Code

Parser

Sanskrit parser is a python library to help parse Sanskrit input

It provides three main levels of output, in order of increasing complexity:
  1. tags - Morphological analysis of a word

  2. sandhi - Sandhi Split of a phrase

  3. vakya - Morpho-syntactic Analysis of a sentence (after Sandhi split)

Code resides at: https://github.com/kmadathil/sanskrit_parser/

Please report any issues at: https://github.com/kmadathil/sanskrit_parser/issues

Cmd Line

@author: Karthik Madathil (github: @kmadathil)

sanskrit_parser.cmd_line.cmd_line()[source]

Command Line Wrapper Function

sanskrit_parser.cmd_line.getSandhiArgs(argv=None)[source]

Argparse routine.
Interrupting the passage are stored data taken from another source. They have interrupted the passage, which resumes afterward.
-- ==== Sys2Proof/Machine/Table.lean ====
section
/-! DEFINITION. The working configuration: its groups and entries with range, default and owning channel (R185, 12.4 and the chapters of the owners). -/

namespace Sys2Proof.Machine

/-- The ten groups in the order of their codes (12.4). -/
inductive Group where
  | geometry | level | rooms | awning | wind | supply | interlock | terminals | reporting | learned
  deriving DecidableEq, Repr

/-- The working configuration: one value per entry. 0 stands for the absent value of an entry that may be absent. -/
structure Cfg where
  geometry : List Int
  level : List Int
  rooms : List Int
  awning : List Int
  wind : List Int
  supply : List Int
  interlock : List Int
  terminals : List Int
  reporting : List Int
  learned : List Int
  deriving DecidableEq, Repr

/-- What R185 keeps of an entry beside its value. `codes` lists the codes of an enumerated entry (R194);
`zeroAbsent` marks the entries that a SET to 0 makes absent (R101, R125); `step` is 100 for the telemetry interval. -/
structure EntrySpec where
  lo : Int
  hi : Int
  dflt : Int
  owner : Option Ch
  codes : Option (List Int) := none
  zeroAbsent : Bool := false
  step : Int := 1
  deriving DecidableEq, Repr

def Group.ofCode : Nat → Option Group
  | 0 => some .geometry
  | 1 => some .level
  | 2 => some .rooms
  | 3 => some .awning
  | 4 => some .wind
  | 5 => some .supply
  | 6 => some .interlock
  | 7 => some .terminals
  | 8 => some .reporting
  | 9 => some .learned
  | _ => none

/-- Number of entries of a group (12.4). -/
def Group.size : Group → Nat
  | .geometry => 19
  | .level => 6
  | .rooms => 33
  | .awning => 4
  | .wind => 5
  | .supply => 13
  | .interlock => 29
  | .terminals => 83
  | .reporting => 24
  | .learned => 22

/-- A numeric entry with its range, default and owner. -/
def numEntry (lo hi d : Int) (o : Option Ch) : EntrySpec := { lo := lo, hi := hi, dflt := d, owner := o }

/-- A set-or-clear or on-or-off entry (12.4: sent as 1 or 0). -/
def flagEntry (d : Int) (o : Option Ch) : EntrySpec :=
  { lo := 0, hi := 1, dflt := d, owner := o, codes := some [0, 1] }

/-- An entry whose values are codes (R194). [log 73, DESIGN CHOICE.] -/
def enumEntry (codes : List Int) (hi d : Int) (o : Option Ch) : EntrySpec :=
  { lo := 0, hi := hi, dflt := d, owner := o, codes := some codes }

/-- A LEARNED entry that may be absent (R101, R125). -/
def absentEntry (lo hi : Int) (o : Option Ch) : EntrySpec :=
  { lo := lo, hi := hi, dflt := 0, owner := o, zeroAbsent := true }

/-- The room that stands `n`th. -/
def roomOfIdx : Nat → Room
  | 0 => .a
  | 1 => .b
  | 2 => .c
  | _ => .d

/-- GEOMETRY entries (R89). -/
def geometrySpec (i : Nat) : EntrySpec :=
  if i = 0 then enumEntry [0, 4, 6] 6 0 (some .level)
  else match (i - 1) % 3 with
    | 0 => numEntry (-1000) 1000 0 (some .level)
    | 1 => numEntry (-300) 300 0 (some .level)
    | _ => numEntry 50 400 300 (some .level)

/-- LEVEL entries (R89, R61, R51). -/
def levelSpec : Nat → EntrySpec
  | 0 => numEntry 2 50 5 (some .level)
  | 1 => numEntry 100 1000 600 (some .level)
  | 2 => numEntry 20 300 200 (some .level)
  | 3 => numEntry 1 4 3 (some .level)
  | 4 => numEntry 5 60 15 (some .level)
  | _ => numEntry 80 220 180 none

/-- ROOMS entries (R101, R55, R8). -/
def roomsSpec (i : Nat) : EntrySpec :=
  if i = 0 then numEntry 1 4 2 none
  else
    let o := some (Ch.room (roomOfIdx ((i - 1) / 8)))
    match (i - 1) % 8 with
    | 0 => flagEntry 0 o
    | 1 => enumEntry [0, 1, 2] 2 1 o
    | 2 => flagEntry 1 o
    | 3 => flagEntry 0 o
    | 4 => numEntry 5 40 18 o
    | 5 => numEntry 10 100 30 o
    | 6 => numEntry 20 500 80 o
    | _ => numEntry 5 120 45 o

/-- AWNING entries (R125). -/
def awningSpec : Nat → EntrySpec
  | 0 => flagEntry 0 (some .awning)
  | 1 => numEntry 1 50 10 (some .awning)
  | 2 => numEntry 3 30 10 (some .awning)
  | _ => numEntry 20 500 80 (some .awning)

/-- WIND entries (R125). -/
def windSpec : Nat → EntrySpec
  | 0 => flagEntry 0 (some .awning)
  | 1 => numEntry 100 2000 700 none
  | 2 => numEntry 50 300 120 none
  | 3 => numEntry 30 250 80 none
  | _ => numEntry 1 60 15 none

/-- SUPPLY entries (R151, R154). -/
def supplySpec (i : Nat) : EntrySpec :=
  match i with
  | 0 => numEntry 40 400 150 none
  | 1 => numEntry 20 300 110 none
  | 2 => numEntry 0 50 0 none
  | 3 => numEntry 2 100 28 none
  | 4 => numEntry 2 100 16 none
  | 5 => numEntry 2 30 12 none
  | 6 => numEntry 50 400 220 none
  | 11 => numEntry 6 60 20 (some .awning)
  | 12 => numEntry 1 10 4 none
  | _ => numEntry 10 80 36 (some (.room (roomOfIdx (i - 7))))

/-- The fixed minimum of role cell `i` = 4k + q (R26): 0 ANY, 1 REQUIRED_ON, 2 REQUIRED_OFF. -/
def cellMinimum (i : Nat) : Int :=
  if i = 0 ∨ i = 1 ∨ i = 8 ∨ i = 9 then 1
  else if i % 4 = 3 ∧ i < 20 then 2
  else 0

/-- INTERLOCK entries (R26, R5, R12, R37, R38). [log 73, DESIGN CHOICE.] -/
def interlockSpec (i : Nat) : EntrySpec :=
  match i with
  | 24 => numEntry 100 1000 300 none
  | 25 => numEntry 5 120 30 none
  | 26 => flagEntry 1 none
  | 27 => flagEntry 0 none
  | 28 => flagEntry 1 none
  | _ => enumEntry [0, 1, 2] 2 (cellMinimum i) none

/-- The default role code of input terminal `t` (R160). -/
def defaultInputRole (t : Nat) : Int :=
  match t with
  | 0 => 1
  | 1 => 2
  | 2 => 3
  | 3 => 17
  | 4 => 5
  | 5 => 6
  | 6 => 7
  | 7 => 8
  | 8 => 13
  | 9 => 14
  | 10 => 15
  | 11 => 16
  | _ => 0

/-- Role codes that a general input may hold: none and every role but SPEED (R160). -/
def generalRoleCodes : List Int :=
  [0, 1, 2, 3, 5, 6, 7, 8, 9, 10, 11, 12, 13, 14, 15, 16, 17, 18, 19, 20, 21, 22, 23, 24, 25]

/-- TERMINALS entries (R160, 12.4). -/
def terminalsSpec (i : Nat) : EntrySpec :=
  if i < 64 then
    match i % 4 with
    | 0 => enumEntry generalRoleCodes 25 (defaultInputRole (i / 4)) none
    | 1 => enumEntry [0, 1] 1 1 none
    | 2 => enumEntry [0, 1, 2] 2 0 none
    | _ => numEntry 5 200 20 none
  else if i = 64 then enumEntry [0, 4] 4 4 none
  else if i = 65 then enumEntry [0, 1] 1 1 none
  else if i = 66 then enumEntry [0, 1, 2] 2 0 none
  else if (i - 67) % 2 = 0 then
    enumEntry [0, 1, 2, 3, 4, 5, 6, 7, 8] 8 (((i - 67) / 2 + 1 : Nat) : Int) none
  else enumEntry [0, 1] 1 0 none

/-- REPORTING entries (R177, R180, R181). -/
def reportingSpec : Nat → EntrySpec
  | 22 => enumEntry [0, 1, 2] 2 0 none
  | 23 => { lo := 100, hi := 10000, dflt := 1000, owner := none, step := 100 }
  | _ => flagEntry 1 none

/-- LEARNED entries (R87, R99, R101, R125). -/
def learnedSpec (i : Nat) : EntrySpec :=
  if i < 2 then numEntry (-1000) 1000 0 (some .level)
  else if i < 8 then numEntry 0 8 0 (some .level)
  else if i < 12 then absentEntry 200 4000 (some (.room (roomOfIdx (i - 8))))
  else if i < 20 then numEntry 0 20 0 (some (.room (roomOfIdx ((i - 12) / 2))))
  else if i = 20 then absentEntry 50 800 (some .awning)
  else numEntry 0 30 0 (some .awning)

/-- The properties of entry `i` of a group, none where the index does not exist. -/
def entrySpec (g : Group) (i : Nat) : Option EntrySpec :=
  if g.size ≤ i then none
  else some <| match g with
    | .geometry => geometrySpec i
    | .level => levelSpec i
    | .rooms => roomsSpec i
    | .awning => awningSpec i
    | .wind => windSpec i
    | .supply => supplySpec i
    | .interlock => interlockSpec i
    | .terminals => terminalsSpec i
    | .reporting => reportingSpec i
    | .learned => learnedSpec i

/-- The default values of a group's entries. -/
def groupDefaults (g : Group) : List Int :=
  (List.range g.size).map (fun i => match entrySpec g i with | some e => e.dflt | none => 0)

/-- The table in DEFAULT configuration and after LOAD_DEFAULTS (R188). -/
def Cfg.default : Cfg where
  geometry := groupDefaults .geometry
  level := groupDefaults .level
  rooms := groupDefaults .rooms
  awning := groupDefaults .awning
  wind := groupDefaults .wind
  supply := groupDefaults .supply
  interlock := groupDefaults .interlock
  terminals := groupDefaults .terminals
  reporting := groupDefaults .reporting
  learned := groupDefaults .learned

/-- The values of one group. -/
def Cfg.group (c : Cfg) : Group → List Int
  | .geometry => c.geometry
  | .level => c.level
  | .rooms => c.rooms
  | .awning => c.awning
  | .wind => c.wind
  | .supply => c.supply
  | .interlock => c.interlock
  | .terminals => c.terminals
  | .reporting => c.reporting
  | .learned => c.learned

/-- The table with one group's values replaced. -/
def Cfg.setGroup (c : Cfg) (g : Group) (l : List Int) : Cfg :=
  match g with
  | .geometry => { c with geometry := l }
  | .level => { c with level := l }
  | .rooms => { c with rooms := l }
  | .awning => { c with awning := l }
  | .wind => { c with wind := l }
  | .supply => { c with supply := l }
  | .interlock => { c with interlock := l }
  | .terminals => { c with terminals := l }
  | .reporting => { c with reporting := l }
  | .learned => { c with learned := l }

/-- The value of an entry. -/
def Cfg.entry (c : Cfg) (g : Group) (i : Nat) : Int := (c.group g).getD i 0

/-- The value of an entry that is never negative. -/
def Cfg.nat (c : Cfg) (g : Group) (i : Nat) : Nat := (c.entry g i).toNat

/-- The table with one entry's value replaced. -/
def Cfg.put (c : Cfg) (g : Group) (i : Nat) (v : Int) : Cfg := c.setGroup g ((c.group g).set i v)

/-- The value that a SET of `v` stores (R186 step 2, with the interlock minimums of R26, the values that become
absent at 0 of R101 and R125, and the interval's steps of R180). -/
def storedValue (g : Group) (i : Nat) (e : EntrySpec) (v : Int) : Int :=
  if g = .interlock ∧ i < 24 ∧ cellMinimum i ≠ 0 then cellMinimum i
  else if e.codes.isSome then v
  else if e.zeroAbsent ∧ v = 0 then 0
  else
    let c := clampInt e.lo e.hi v
    c - c % e.step

/-- The value has a meaning in the entry's list of codes, or the entry is numeric (R194). -/
def codeAllowed (e : EntrySpec) (v : Int) : Bool :=
  match e.codes with
  | some l => l.contains v
  | none => true

/-! ### The entries by their names -/

/-- Drive kinds of a room (R101). -/
inductive Kind where
  | twin | single | hydraulic
  deriving DecidableEq, Repr

def Cfg.jackCount (c : Cfg) : Nat := c.nat .geometry 0
def Cfg.jackX (c : Cfg) (j : Jack) : Int := c.entry .geometry (1 + 3 * j.idx)
def Cfg.jackY (c : Cfg) (j : Jack) : Int := c.entry .geometry (2 + 3 * j.idx)
def Cfg.maxStroke (c : Cfg) (j : Jack) : Nat := c.nat .geometry (3 + 3 * j.idx)
def Cfg.tolerance (c : Cfg) : Int := c.entry .level 0
def Cfg.excessLimit (c : Cfg) : Int := c.entry .level 1
def Cfg.liftCap (c : Cfg) : Nat := c.nat .level 2
def Cfg.passes (c : Cfg) : Nat := c.nat .level 3
def Cfg.groundContact (c : Cfg) : Nat := c.nat .level 4
def Cfg.relief (c : Cfg) : Nat := c.nat .level 5
def Cfg.roomLimit (c : Cfg) : Nat := c.nat .rooms 0
/-- Entry `e` of room `r` (12.4). -/
def Cfg.roomEntry (c : Cfg) (r : Room) (e : Nat) : Int := c.entry .rooms (1 + 8 * r.idx + e)
def Cfg.roomFitted (c : Cfg) (r : Room) : Bool := c.roomEntry r 0 == 1
def Cfg.roomKind (c : Cfg) (r : Room) : Kind :=
  if c.roomEntry r 1 = 0 then .twin else if c.roomEntry r 1 = 2 then .hydraulic else .single
def Cfg.needsJacks (c : Cfg) (r : Room) : Bool := c.roomEntry r 2 == 1
def Cfg.underAwning (c : Cfg) (r : Room) : Bool := c.roomEntry r 3 == 1
def Cfg.roomStall (c : Cfg) (r : Room) : Nat := (c.roomEntry r 4).toNat
def Cfg.rackLimit (c : Cfg) (r : Room) : Nat := (c.roomEntry r 5).toNat
def Cfg.roomLate (c : Cfg) (r : Room) : Nat := (c.roomEntry r 6).toNat
def Cfg.travelTime (c : Cfg) (r : Room) : Nat := (c.roomEntry r 7).toNat
def Cfg.awningFitted (c : Cfg) : Bool := c.entry .awning 0 == 1
def Cfg.pulsesPerCm (c : Cfg) : Nat := c.nat .awning 1
def Cfg.awningStall (c : Cfg) : Nat := c.nat .awning 2
def Cfg.awningLate (c : Cfg) : Nat := c.nat .awning 3
def Cfg.windFitted (c : Cfg) : Bool := c.entry .wind 0 == 1
def Cfg.windFactor (c : Cfg) : Nat := c.nat .wind 1
def Cfg.gustThreshold (c : Cfg) : Nat := c.nat .wind 2
def Cfg.avgThreshold (c : Cfg) : Nat := c.nat .wind 3
/-- Lockout length in minutes (R125). -/
def Cfg.lockoutLength (c : Cfg) : Nat := c.nat .wind 4
def Cfg.budget (c : Cfg) : Nat := c.nat .supply 0
def Cfg.pumpDemand (c : Cfg) : Nat := c.nat .supply 1
def Cfg.hydraulicExtra (c : Cfg) : Nat := c.nat .supply 2
def Cfg.twinDemand (c : Cfg) : Nat := c.nat .supply 3
def Cfg.singleDemand (c : Cfg) : Nat := c.nat .supply 4
def Cfg.awningDemand (c : Cfg) : Nat := c.nat .supply 5
/-- Trip current of a driver in amperes (R154). -/
def Cfg.tripCurrent (c : Cfg) : Driver → Nat
  | .pump => c.nat .supply 6
  | .roomEnd r _ => c.nat .supply (7 + r.idx)
  | .awning => c.nat .supply 11
  | .spare => c.nat .supply 12
def Cfg.holdWindow (c : Cfg) : Nat := c.nat .interlock 24
/-- Wait timeout in seconds (R12). -/
def Cfg.waitTimeout (c : Cfg) : Nat := c.nat .interlock 25
def Cfg.driveAwayRetract (c : Cfg) : Bool := c.entry .interlock 26 == 1
def Cfg.autoStow (c : Cfg) : Bool := c.entry .interlock 27 == 1
def Cfg.ignitionRetract (c : Cfg) : Bool := c.entry .interlock 28 == 1
def Cfg.sourceEnabled (c : Cfg) (x : Source) : Bool := x.code < 10 && c.entry .reporting x.code == 1
def Cfg.alertEnabled (c : Cfg) (a : Alert) : Bool := c.entry .reporting (10 + a.idx) == 1
def Cfg.telemetryMode (c : Cfg) : Nat := c.nat .reporting 22
def Cfg.telemetryInterval (c : Cfg) : Nat := c.nat .reporting 23
def Cfg.pitchZero (c : Cfg) : Int := c.entry .learned 0
def Cfg.rollZero (c : Cfg) : Int := c.entry .learned 1
def Cfg.jackCoast (c : Cfg) (j : Jack) : Nat := c.nat .learned (2 + j.idx)
/-- Learned stroke of a room, none until learned (R101). -/
def Cfg.learnedStroke (c : Cfg) (r : Room) : Option Int :=
  if c.entry .learned (8 + r.idx) = 0 then none else some (c.entry .learned (8 + r.idx))
/-- Index of the coast of a room end in the LEARNED group (12.4). -/
def endCoastIdx (r : Room) (e : Side) : Nat := 12 + 2 * r.idx + e.idx
def Cfg.endCoast (c : Cfg) (r : Room) (e : Side) : Nat := c.nat .learned (endCoastIdx r e)
/-- Full extension of the awning in cm, none until learned or set (R125). -/
def Cfg.fullExtension (c : Cfg) : Option Nat :=
  if c.entry .learned 20 = 0 then none else some (c.nat .learned 20)
def Cfg.awningCoast (c : Cfg) : Nat := c.nat .learned 21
Returns args variable

sanskrit_parser.cmd_line.getTagsArgs(argv=None)[source]

Argparse routine. Returns args variable

sanskrit_parser.cmd_line.getVakyaArgs(argv=None)[source]

Argparse routine. Returns args variable

sanskrit_parser.cmd_line.sandhi(argv=None)[source]
sanskrit_parser.cmd_line.tags(argv=None)[source]
sanskrit_parser.cmd_line.vakya(argv=None)[source]

API

Code Usage

The Parser class can be used to generate vakya parses thus:

from sanskrit_parser import Parser
string = "astyuttarasyAMdiSi"
input_encoding = "SLP1"
output_encoding = "SLP1"
parser = Parser(input_encoding=input_encoding,
                output_encoding=output_encoding,
                replace_ending_visarga='s')
print('Splits:')
for split in parser.split(string, limit=10):
    print(f'Lexical Split: {split}')
    for i, parse in enumerate(split.parse(limit=2)):
        print(f'Parse {i}')
        print(f'{parse}')
    break

This produces the output:

Lexical Split: ['asti', 'uttarasyAm', 'diSi']
Parse 0
asti => (asti, ['samAsapUrvapadanAmapadam', 'strIliNgam']) : samasta of uttarasyAm
uttarasyAm => (uttara#1, ['saptamIviBaktiH', 'strIliNgam', 'ekavacanam'])
diSi => (diS, ['saptamIviBaktiH', 'ekavacanam', 'strIliNgam']) : viSezaRa of uttarasyAm
Parse 1
asti => (asti, ['samAsapUrvapadanAmapadam', 'strIliNgam']) : samasta of uttarasyAm
uttarasyAm => (uttara#2, ['saptamIviBaktiH', 'strIliNgam', 'ekavacanam']) : viSezaRa of diSi
diSi => (diS#2, ['saptamIviBaktiH', 'strIliNgam', 'ekavacanam'])
Parse 2
asti => (as#1, ['kartari', 'praTamapuruzaH', 'law', 'parasmEpadam', 'ekavacanam', 'prATamikaH'])
uttarasyAm => (uttara#2, ['saptamIviBaktiH', 'strIliNgam', 'ekavacanam']) : viSezaRa of diSi
diSi => (diS, ['saptamIviBaktiH', 'ekavacanam', 'strIliNgam']) : aDikaraRam of asti
class sanskrit_parser.api.JSONEncoder(*, skipkeys=False, ensure_ascii=True, check_circular=True, allow_nan=True, sort_keys=False, indent=None, separators=None, default=None)[source]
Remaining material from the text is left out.